Running Applications on Oracle Cloud Using Cluster Networking

August 24, 2021 | 4 minute read
Arnaud Froidmont
HPC Solution Architect
Text Size 100%:

Running performance-intensive workloads, such as simulations, was once possible only on supercomputers. Simulations are now more common, either replacing physical testing, as with computational fluid dynamics (CFD), or creating new opportunities.

To speed up simulations, engineers are running their workloads across multiple machines.

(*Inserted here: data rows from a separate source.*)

-- ==== Sys2Proof/Machine/Scalar.lean ====
section
/-! DEFINITION. The integer and FP32 instructions of slot 0 (R97). -/

namespace Sys2Proof.Machine

/-- A slot-0 instruction that writes sD with a value of the registers (R87, R95). -/
def intOp (c : CoreId) (i : Instr) (d : Reg) (f : CoreSt → Dword) (s : State) : Result :=
  .next (slotPure c 0 i (fun _ k => [.sreg d (f k) (srcPoison k i)]) s)

/-- 1 or 0. -/
def flag (b : Bool) : Dword := if b then 1 else 0

/-- zext(IMM). -/
def zextImm (i : Word) : Dword := i.setWidth 64

/-- The shift count of a register: its bits [5:0]. -/
def shiftCount (x : Dword) : Nat := (field x 0 6).toNat

def execNop (c : CoreId) (slot : Fin 2) (s : State) : Result := .next (slotPure c slot.val (.nop c slot) (fun _ _ => []) s)

def execAdd (c : CoreId) (d a b : Reg) (s : State) : Result := intOp c (.add c d a b) d (fun k => k.s a + k.s b) s
def execSub (c : CoreId) (d a b : Reg) (s : State) : Result := intOp c (.sub c d a b) d (fun k => k.s a - k.s b) s
def execAnd (c : CoreId) (d a b : Reg) (s : State) : Result := intOp c (.and c d a b) d (fun k => k.s a &&& k.s b) s
def execOr (c : CoreId) (d a b : Reg) (s : State) : Result := intOp c (.or c d a b) d (fun k => k.s a ||| k.s b) s
def execXor (c : CoreId) (d a b : Reg) (s : State) : Result := intOp c (.xor c d a b) d (fun k => k.s a ^^^ k.s b) s
def execShl (c : CoreId) (d a b : Reg) (s : State) : Result :=
  intOp c (.shl c d a b) d (fun k => k.s a <<< shiftCount (k.s b)) s
def execShr (c : CoreId) (d a b : Reg) (s : State) : Result :=
  intOp c (.shr c d a b) d (fun k => k.s a >>> shiftCount (k.s b)) s
def execSar (c : CoreId) (d a b : Reg) (s : State) : Result :=
  intOp c (.sar c d a b) d (fun k => (k.s a).sshiftRight (shiftCount (k.s b))) s
/-- The low 64 bits of the product. -/
def execMul (c : CoreId) (d a b : Reg) (s : State) : Result := intOp c (.mul c d a b) d (fun k => k.s a * k.s b) s
def execCmpeq (c : CoreId) (d a b : Reg) (s : State) : Result :=
  intOp c (.cmpeq c d a b) d (fun k => flag (k.s a == k.s b)) s
def execCmplt (c : CoreId) (d a b : Reg) (s : State) : Result :=
  intOp c (.cmplt c d a b) d (fun k => flag ((k.s a).slt (k.s b))) s
def execCmpltu (c : CoreId) (d a b : Reg) (s : State) : Result :=
  intOp c (.cmpltu c d a b) d (fun k => flag ((k.s a).ult (k.s b))) s

def execAddi (c : CoreId) (d a : Reg) (imm : Word) (s : State) : Result :=
  intOp c (.addi c d a imm) d (fun k => k.s a + sextImm imm) s
def execAndi (c : CoreId) (d a : Reg) (imm : Word) (s : State) : Result :=
  intOp c (.andi c d a imm) d (fun k => k.s a &&& zextImm imm) s
def execOri (c : CoreId) (d a : Reg) (imm : Word) (s : State) : Result :=
  intOp c (.ori c d a imm) d (fun k => k.s a ||| zextImm imm) s
def execXori (c : CoreId) (d a : Reg) (imm : Word) (s : State) : Result :=
  intOp c (.xori c d a imm) d (fun k => k.s a ^^^ zextImm imm) s
def execShli (c : CoreId) (d a : Reg) (imm : Word) (s : State) : Result :=
  intOp c (.shli c d a imm) d (fun k => k.s a <<< (field imm 0 6).toNat) s
def execShri (c : CoreId) (d a : Reg) (imm : Word) (s : State) : Result :=
  intOp c (.shri c d a imm) d (fun k => k.s a >>> (field imm 0 6).toNat) s
def execSari (c : CoreId) (d a : Reg) (imm : Word) (s : State) : Result :=
  intOp c (.sari c d a imm) d (fun k => (k.s a).sshiftRight (field imm 0 6).toNat) s
/-- The low half of sA below the immediate. -/
def execInsh (c : CoreId) (d a : Reg) (imm : Word) (s : State) : Result :=
  intOp c (.insh c d a imm) d (fun k => imm ++ (k.s a).setWidth 32) s
def execCmpeqi (c : CoreId) (d a : Reg) (imm : Word) (s : State) : Result :=
  intOp c (.cmpeqi c d a imm) d (fun k => flag (k.s a == sextImm imm)) s
def execCmplti (c : CoreId) (d a : Reg) (imm : Word) (s : State) : Result :=
  intOp c (.cmplti c d a imm) d (fun k => flag ((k.s a).slt (sextImm imm))) s

/-! ## Scalar FP32: bits [31:0] of the sources; bits [63:32] of the destination are cleared -/

/-- The FP32 value of an s register. -/
def CoreSt.f (k : CoreSt) (r : Reg) : FV := f32 ((k.s r).setWidth 32)

/-- A slot-0 FP32 instruction: an exact value of the registers, rounded once. `fin` says that every operand is finite. -/
def fpOp (c : CoreId) (i : Instr) (d : Reg) (f : CoreSt → FV) (fin : CoreSt → Bool) (s : State) : Result :=
  .next (slotPure c 0 i (fun _ k =>
    let r := elemCode fmtFP32 (fin k) (f k)
    .sreg d (BitVec.ofNat 64 r.1) (srcPoison k i) :: numWrites r.2) s)

def finite2 (a b : Reg) (k : CoreSt) : Bool := (k.f a).isFinite && (k.f b).isFinite

def execFadd (c : CoreId) (d a b : Reg) (s : State) : Result :=
  fpOp c (.fadd c d a b) d (fun k => (k.f a).add (k.f b)) (finite2 a b) s
def execFsub (c : CoreId) (d a b : Reg) (s : State) : Result :=
  fpOp c (.fsub c d a b) d (fun k => (k.f a).add (k.f b).neg) (finite2 a b) s
def execFmul (c : CoreId) (d a b : Reg) (s : State) : Result :=
  fpOp c (.fmul c d a b) d (fun k => (k.f a).mul (k.f b)) (finite2 a b) s
def execFma (c : CoreId) (d a b : Reg) (s : State) : Result :=
  fpOp c (.fma c d a b) d (fun k => (k.f a).fma (k.f b) (k.f d)) (fun k => finite2 a b k && (k.f d).isFinite) s
def execFmin (c : CoreId) (d a b : Reg) (s : State) : Result :=
  fpOp c (.fmin c d a b) d (fun k => (k.f a).min (k.f b)) (finite2 a b) s
def execFmax (c : CoreId) (d a b : Reg) (s : State) : Result :=
  fpOp c (.fmax c d a b) d (fun k => (k.f a).max (k.f b)) (finite2 a b) s
def execFcmplt (c : CoreId) (d a b : Reg) (s : State) : Result :=
  intOp c (.fcmplt c d a b) d (fun k => flag ((k.f a).lt (k.f b))) s
def execIcvtf (c : CoreId) (d a : Reg) (s : State) : Result :=
  fpOp c (.icvtf c d a) d (fun k => FV.ofInt (k.s a).toInt) (fun _ => true) s
/-- Saturation and a NaN's 0 are counted (R52, R53). -/
def execFcvti (c : CoreId) (d a : Reg) (s : State) : Result :=
  .next (slotPure c 0 (.fcvti c d a) (fun _ k =>
    let r := toSInt 64 (k.f a)
    .sreg d r.1 (srcPoison k (.fcvti c d a)) :: numWrites r.2) s)

end Sys2Proof.Machine
end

If the parallel processes need information from each other, the simulation time is greatly affected by network performance. Such workloads are called “tightly coupled.” To improve the run time, Oracle Cloud Infrastructure introduced cluster networking in 2018. A cluster network is a pool of high-performance computing (HPC) instances that are connected with a high-bandwidth, ultra-low-latency network. In 2021, a new shape was made available with Intel Ice Lake processor. 

With cluster networking, you can deploy a cluster in a few clicks and use our RDMA over Converged Ethernet (RoCE) v2 network with latency down to 1.7 µs (for 64-byte packets). This latency is lower than any other cloud vendor, but don't take our word for it. In an analysis by Exabyte.io, Oracle Cloud was able to maintain the lowest latency over all (as shown in the following chart from Exabytie.io).

Chart that shows the latency results from the Exabyte.io analysis.

Figure 1: Results of Exabytie.io Analysis for Latency (https://docs.exabyte.io/images/benchmarks/ol-benchmarks-latency.png)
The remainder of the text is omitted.